== Stored items ==
-- ==== Sys2Proof/Laws/State.lean ====
section
/-! SUPPORT. What each update of the state does to each field: one lemma for each field and update. -/
namespace Sys2Proof.Machine

/-! ## putBytes -/

@[simp] theorem putBytes_now (s : State) (a : Nat) (bs : List Byte) : (Machine.putBytes s a bs).now = s.now := rfl
@[simp] theorem putBytes_agenda (s : State) (a : Nat) (bs : List Byte) : (Machine.putBytes s a bs).agenda = s.agenda := rfl
@[simp] theorem putBytes_cursor (s : State) (a : Nat) (bs : List Byte) : (Machine.putBytes s a bs).cursor = s.cursor := rfl
@[simp] theorem putBytes_cur (s : State) (a : Nat) (bs : List Byte) : (Machine.putBytes s a bs).cur = s.cur := rfl
@[simp] theorem putBytes_curWord (s : State) (a : Nat) (bs : List Byte) : (Machine.putBytes s a bs).curWord = s.curWord := rfl
@[simp] theorem putBytes_doing (s : State) (a : Nat) (bs : List Byte) : (Machine.putBytes s a bs).doing = s.doing := rfl
@[simp] theorem putBytes_delays (s : State) (a : Nat) (bs : List Byte) : (Machine.putBytes s a bs).delays = s.delays := rfl
@[simp] theorem putBytes_fresh (s : State) (a : Nat) (bs : List Byte) : (Machine.putBytes s a bs).fresh = s.fresh := rfl
@[simp] theorem putBytes_nextReq (s : State) (a : Nat) (bs : List Byte) : (Machine.putBytes s a bs).nextReq = s.nextReq := rfl
@[simp] theorem putBytes_nextSeq (s : State) (a : Nat) (bs : List Byte) : (Machine.putBytes s a bs).nextSeq = s.nextSeq := rfl
@[simp] theorem putBytes_mem (s : State) (a : Nat) (bs : List Byte) : (Machine.putBytes s a bs).mem = Memory.put s.mem (a) (bs) := rfl
@[simp] theorem putBytes_empty (s : State) (a : Nat) (bs : List Byte) : (Machine.putBytes s a bs).empty = s.empty := rfl
@[simp] theorem putBytes_cores (s : State) (a : Nat) (bs : List Byte) : (Machine.putBytes s a bs).cores = s.cores := rfl
@[simp] theorem putBytes_tiles (s : State) (a : Nat) (bs : List Byte) : (Machine.putBytes s a bs).tiles = s.tiles := rfl
@[simp] theorem putBytes_stacks (s : State) (a : Nat) (bs : List Byte) : (Machine.putBytes s a bs).stackSt = s.stackSt := rfl
@[simp] theorem putBytes_reqs (s : State) (a : Nat) (bs : List Byte) : (Machine.putBytes s a bs).reqs = s.reqs := rfl
@[simp] theorem putBytes_io (s : State) (a : Nat) (bs : List Byte) : (Machine.putBytes s a bs).io = s.io := rfl
@[simp] theorem putBytes_pairs (s : State) (a : Nat) (bs : List Byte) : (Machine.putBytes s a bs).pairs = s.pairs := rfl
@[simp] theorem putBytes_absent (s : State) (a : Nat) (bs : List Byte) : (Machine.putBytes s a bs).absent = s.absent := rfl
@[simp] theorem putBytes_trace (s : State) (a : Nat) (bs : List Byte) : (Machine.putBytes s a bs).trace = s.trace := rfl
@[simp] theorem putBytes_acting (s : State) (a : Nat) (bs : List Byte) : (Machine.putBytes s a bs).acting = s.acting := rfl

== Your assignment ==
Please repeat each line above exactly.

== Written response ==
-- ==== Sys2Proof/Laws/State.lean ====
section
/-! SUPPORT. What each update of the state does to each field: one lemma for each field and update. -/
namespace Sys2Proof.Machine

/-! ## putBytes -/

@[simp] theorem putBytes_now (s : State) (a : Nat) (bs : List Byte) : (Machine.putBytes s a bs).now = s.now := rfl
@[simp] theorem putBytes_agenda (s : State) (a : Nat) (bs : List Byte) : (Machine.putBytes s a bs).agenda = s.agenda := rfl
@[simp] theorem putBytes_cursor (s : State) (a : Nat) (bs : List Byte) : (Machine.putBytes s a bs).cursor = s.cursor := rfl
@[simp] theorem putBytes_cur (s : State) (a : Nat) (bs : List Byte) : (Machine.putBytes s a bs).cur = s.cur := rfl
@[simp] theorem putBytes_curWord (s : State) (a : Nat) (bs : List Byte) : (Machine.putBytes s a bs).curWord = s.curWord := rfl
@[simp] theorem putBytes_doing (s : State) (a : Nat) (bs : List Byte) : (Machine.putBytes s a bs).doing = s.doing := rfl
@[simp] theorem putBytes_delays (s : State) (a : Nat) (bs : List Byte) : (Machine.putBytes s a bs).delays = s.delays := rfl
@[simp] theorem putBytes_fresh (s : State) (a : Nat) (bs : List Byte) : (Machine.putBytes s a bs).fresh = s.fresh := rfl
@[simp] theorem putBytes_nextReq (s : State) (a : Nat) (bs : List Byte) : (Machine.putBytes s a bs).nextReq = s.nextReq := rfl
@[simp] theorem putBytes_nextSeq (s : State) (a : Nat) (bs : List Byte) : (Machine.putBytes s a bs).nextSeq = s.nextSeq := rfl
@[simp] theorem putBytes_mem (s : State) (a : Nat) (bs : List Byte) : (Machine.putBytes s a bs).mem = Memory.put s.mem (a) (bs) := rfl
@[simp] theorem putBytes_empty (s : State) (a : Nat) (bs : List Byte) : (Machine.putBytes s a bs).empty = s.empty := rfl
@[simp] theorem putBytes_cores (s : State) (a : Nat) (bs : List Byte) : (Machine.putBytes s a bs).cores = s.cores := rfl
@[simp] theorem putBytes_tiles (s : State) (a : Nat) (bs : List Byte) : (Machine.putBytes s a bs).tiles = s.tiles := rfl
@[simp] theorem putBytes_stacks (s : State) (a : Nat) (bs : List Byte) : (Machine.putBytes s a bs).stackSt = s.stackSt := rfl
@[simp] theorem putBytes_reqs (s : State) (a : Nat) (bs : List Byte) : (Machine.putBytes s a bs).reqs = s.reqs := rfl
@[simp] theorem putBytes_io (s : State) (a : Nat) (bs : List Byte) : (Machine.putBytes s a bs).io = s.io := rfl
@[simp] theorem putBytes_pairs (s : State) (a : Nat) (bs : List Byte) : (Machine.putBytes s a bs).pairs = s.pairs := rfl
@[simp] theorem putBytes_absent (s : State) (a : Nat) (bs : List Byte) : (Machine.putBytes s a bs).absent = s.absent := rfl
@[simp] theorem putBytes_trace (s : State) (a : Nat) (bs : List Byte) : (Machine.putBytes s a bs).trace = s.trace := rfl
@[simp] theorem putBytes_acting (s : State) (a : Nat) (bs : List Byte) : (Machine.putBytes s a bs).acting = s.acting := rfl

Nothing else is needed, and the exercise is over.